Quick and Easy Skillet-Roasted Vegetables for Your Thanksgiving Feast

Skillet-Roasted Veggies

25 minutes | makes 4 servings
As the holiday season approaches, it’s time to start thinking about festive recipes that not only taste great but also showcase the vibrant flavors of seasonal vegetables. One dish that stands out is Puneeta Chhitwal-Varma's Skillet-roasted Vegetables, a simple yet delicious way to prepare your veggies that will impress your guests and elevate your holiday table.

Puneeta's secrets to cooking veggies:

  • Keep the heat high

  • Lightly char the veggies

  • Make sure to use some fat

  • Don't forget to season them

  • Finish with a small splash of water

Why Skillet-Roasted Vegetables?

This cooking method is hands down one of the best ways to enjoy your vegetables regularly.

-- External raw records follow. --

-- ==== Sys2Proof/Laws/Memory.lean ====
section
/-! SUPPORT. Memory: every store keeps the canonical form; reads after stores; runs of bytes. -/

namespace Sys2Proof.Machine

theorem Config.memSize_pos (cfg : Config) : 0 < cfg.memSize := by have := cfg.memSize_low; omega

/-! ## Lists of cells -/

theorem Memory.lookup_filter (m : Memory) (a b : Nat) :
    Memory.lookup (m.filter (fun c => c.1 != a)) b = if b = a then none else Memory.lookup m b := by
  induction m with
  | nil => simp [Memory.lookup]
  | cons d m ih =>
    obtain ⟨d1, d2⟩ := d
    by_cases h : d1 = a <;> by_cases hb : b = d1 <;> simp_all [Memory.lookup]

theorem Memory.lookup_insert (m : Memory) (a b : Nat) (v : Byte) (h : ∀ c ∈ m, c.1 ≠ a) :
    Memory.lookup (Memory.insert (a, v) m) b = if b = a then some v else Memory.lookup m b := by
  induction m with
  | nil => simp [Memory.insert, Memory.lookup]
  | cons d m ih =>
    obtain ⟨d1, d2⟩ := d
    have hd : d1 ≠ a := h (d1, d2) (by simp)
    have ih := ih fun c hc => h c (by simp [hc])
    by_cases hlt : a < d1
    · simp [Memory.insert, hlt, Memory.lookup]
    · rw [Memory.insert, if_neg hlt, Memory.lookup, Memory.lookup]
      by_cases hb : b = d1
      · simp [hb, hd]
      · simp [hb, ih]

theorem Memory.mem_insert {c d : Host.Cell} {m : Memory} :
    c ∈ Memory.insert d m ↔ c = d ∨ c ∈ m := by
  induction m with
  | nil => simp [Memory.insert]
  | cons e m ih =>
    unfold Memory.insert
    split <;> simp_all; tauto

theorem Memory.sorted_insert {m : Memory} {d : Host.Cell} (hs : m.Pairwise fun c e => c.1 < e.1)
    (hd : ∀ c ∈ m, c.1 ≠ d.1) : (Memory.insert d m).Pairwise fun c e => c.1 < e.1 := by
  induction m with
  | nil => simp [Memory.insert]
  | cons e m ih =>
    rw [List.pairwise_cons] at hs
    have hne := hd e (by simp)
    by_cases h : d.1 < e.1
    · simp only [Memory.insert, h, if_true, List.pairwise_cons]
      exact ⟨fun c hc => by
        rcases List.mem_cons.1 hc with rfl | hc
        · exact h
        · exact h.trans (hs.1 c hc), hs.1, hs.2⟩
    · simp only [Memory.insert, h, if_false, List.pairwise_cons]
      refine ⟨fun c hc => ?_, ih hs.2 fun c hc => hd c (by simp [hc])⟩
      rcases Memory.mem_insert.1 hc with rfl | hc
      · omega
      · exact hs.1 c hc

/-! ## One byte -/

/-- A store keeps the canonical form. -/
theorem Memory.wf_store {cfg : Config} {m : Memory} (hm : Memory.wf cfg m) (a : Nat) (b : Byte)
    (ha : a < cfg.memSize) : Memory.wf cfg (Memory.store cfg m a b) := by
  obtain ⟨hs, hc⟩ := hm
  have hf := hs.filter fun c => c.1 != a
  unfold Memory.store
  split
  · exact ⟨hf, fun c h => hc c (List.mem_filter.1 h).1⟩
  · rename_i hb
    refine ⟨Memory.sorted_insert hf fun c h => by simpa using (List.mem_filter.1 h).2, fun c h => ?_⟩
    rcases Memory.mem_insert.1 h with rfl | h
    · exact ⟨ha, hb⟩
    · exact hc c (List.mem_filter.1 h).1

/-- A read after a store. -/
theorem Memory.read_store (cfg : Config) (m : Memory) (a c : Nat) (b : Byte) :
    Memory.read cfg (Memory.store cfg m a b) c = if c = a then b else Memory.read cfg m c := by
  unfold Memory.read Memory.store
  split
  · rw [Memory.lookup_filter]
    split <;> simp_all
  · rw [Memory.lookup_insert, Memory.lookup_filter]
    · split <;> simp_all
    · intro d hd
      simpa using (List.mem_filter.1 hd).2

/-- A byte that is found is listed. -/
theorem Memory.lookup_mem {m : Memory} {a : Nat} {b : Byte} (h : Memory.lookup m a = some b) :
    (a, b) ∈ m := by
  induction m with
  | nil => simp [Memory.lookup] at h
  | cons d m ih =>
    obtain ⟨d1, d2⟩ := d
    by_cases ha : a = d1 <;> simp_all [Memory.lookup]

theorem State.mod_lt (s : State) (a : Nat) : a % s.cfg.memSize < s.cfg.memSize :=
  Nat.mod_lt _ (Config.memSize_pos _)

theorem State.writeByte_wf {s : State} (h : Memory.wf s.cfg s.mem) (a : Nat) (b : Byte) :
    Memory.wf (s.writeByte a b).cfg (s.writeByte a b).mem := Memory.wf_store h _ _ (s.mod_lt a)

/-- One step of `writeBytes`. -/
theorem State.readByte_writeByte (s : State) (a c : Nat) (b : Byte) :
    (s.writeByte a b).readByte c =
      if c % s.cfg.memSize = a % s.cfg.memSize then b else s.readByte c :=
  Memory.read_store _ _ _ _ _

/-! ## Runs of bytes -/

/-- `writeBytes` changes the memory alone. -/
theorem State.writeBytes_eq (s : State) (a : Nat) (bs : List Byte) :
    s.writeBytes a bs = { s with mem := (s.writeBytes a bs).mem } := by
  induction bs generalizing s a with
  | nil => rfl
  | cons b bs ih =>
    rw [State.writeBytes, ih]
    rfl

@[simp] theorem State.writeBytes_cfg (s : State) (a : Nat) (bs : List Byte) : (s.writeBytes a bs).cfg = s.cfg := by
  rw [writeBytes_eq]

theorem State.writeBytes_wf {s : State} (h : Memory.wf s.cfg s.mem) (a : Nat) (bs : List Byte) :
    Memory.wf (s.writeBytes a bs).cfg (s.writeBytes a bs).mem := by
  induction bs generalizing s a with
  | nil => exact h
  | cons b bs ih => exact ih (State.writeByte_wf h a b) (a + 1)

/-- A byte outside the stored run reads as before. -/
theorem State.readByte_writeBytes_ne (s : State) (a : Nat) (bs : List Byte) (c : Nat)
    (h : ∀ k, k < bs.length → c % s.cfg.memSize ≠ (a + k) % s.cfg.memSize) :
    (s.writeBytes a bs).readByte c = s.readByte c := by
  induction bs generalizing s a with
  | nil => rfl
  | cons b bs ih =>
    rw [State.writeBytes, ih, State.readByte_writeByte, if_neg (by simpa using h 0 (by simp))]
    intro k hk
    rw [State.writeByte_cfg, Nat.add_assoc, Nat.add_comm 1]
    exact h (k + 1) (by simpa using hk)

/-- Two addresses less than MEM_SIZE apart are different bytes. -/
theorem mod_ne_of_lt_add {m a k : Nat} (hk : 0 < k) (hm : k < m) : a % m ≠ (a + k) % m := by
  intro h
  have h' : (a + k) % m = (a + 0) % m := by simpa using h.symm
  have := Nat.ModEq.add_left_cancel' a h'
  rw [Nat.ModEq, Nat.mod_eq_of_lt hm, Nat.zero_mod] at this
  omega

/-- A stored byte reads as stored, when the run is no longer than the memory. -/
theorem State.readByte_writeBytes (s : State) (a : Nat) (bs : List Byte) (k : Nat) (hk : k < bs.length)
    (hl : bs.length ≤ s.cfg.memSize) : (s.writeBytes a bs).readByte (a + k) = bs[k] := by
  induction bs generalizing s a k with
  | nil => simp at hk
  | cons b bs ih =>
    simp only [List.length_cons] at hk hl
    rw [State.writeBytes]
    cases k with
    | zero =>
      rw [State.readByte_writeBytes_ne, State.readByte_writeByte]
      · simp
      · intro j hj
        rw [State.writeByte_cfg, Nat.add_zero, Nat.add_assoc]
        exact mod_ne_of_lt_add (by omega) (by omega)
    | succ k =>
      rw [show a + (k + 1) = a + 1 + k by omega,
        ih (s.writeByte a b) (a + 1) k (by omega) (by simpa using by omega)]
      rfl

/-- `readBytes` in closed form. -/
theorem State.length_readBytes (s : State) (a n : Nat) : (s.readBytes a n).length = n := by
  simp [State.readBytes]

theorem State.getElem_readBytes (s : State) (a n k : Nat) (h : k < (s.readBytes a n).length) :
    (s.readBytes a n)[k] = s.readByte (a + k) := by
  simp [State.readBytes]

end Sys2Proof.Machine
end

With just a few basic ingredients and no special tools required, you can create a dish that highlights the natural flavors of broccoli, cauliflower, broccolini, and even Brussels sprouts. 

INGREDIENTS

½ small head broccoli, with leaves and stems and all
½ small head cauliflower florets, with leaves and stems and all
1 cup broccolini florets, leave the stems on
2 Tbsp ghee
½ tsp cumin seeds
3 cloves garlic, thinly sliced
1/3 tsp salt (approx.)
⅓ tsp black pepper
Squeeze of lemon juice
½ tsp chili flakes or paprika (optional)
2 Tbsp sesame seeds (optional)

RECIPE

  1. Rinse the broccoli and cauliflower. Cut into florets, keep the leaves and rinse again, and slice the stems into coins.
  2. Heat the ghee in a medium-hot skillet. Add the cumin seeds and garlic to the pan and sauté for 2 minutes. Turn the heat to high, add the sliced stems, and toss for 1 minute. Move quickly because the pan is hot. The florets go next, along with the leaves. Toss lightly for a few minutes, until the florets get a light char. Add the salt, pepper, and lemon juice.
  3. Here’s the secret: Turn the heat to medium and add 1–2 Tbsp water. Cover the pan for 1 minute, no more. Remove the lid and toss everything together until the stems are cooked through. That’s it.
  4. When I have company coming, I add ½ tsp chili flakes to the ghee in the beginning and the sesame seeds at the end.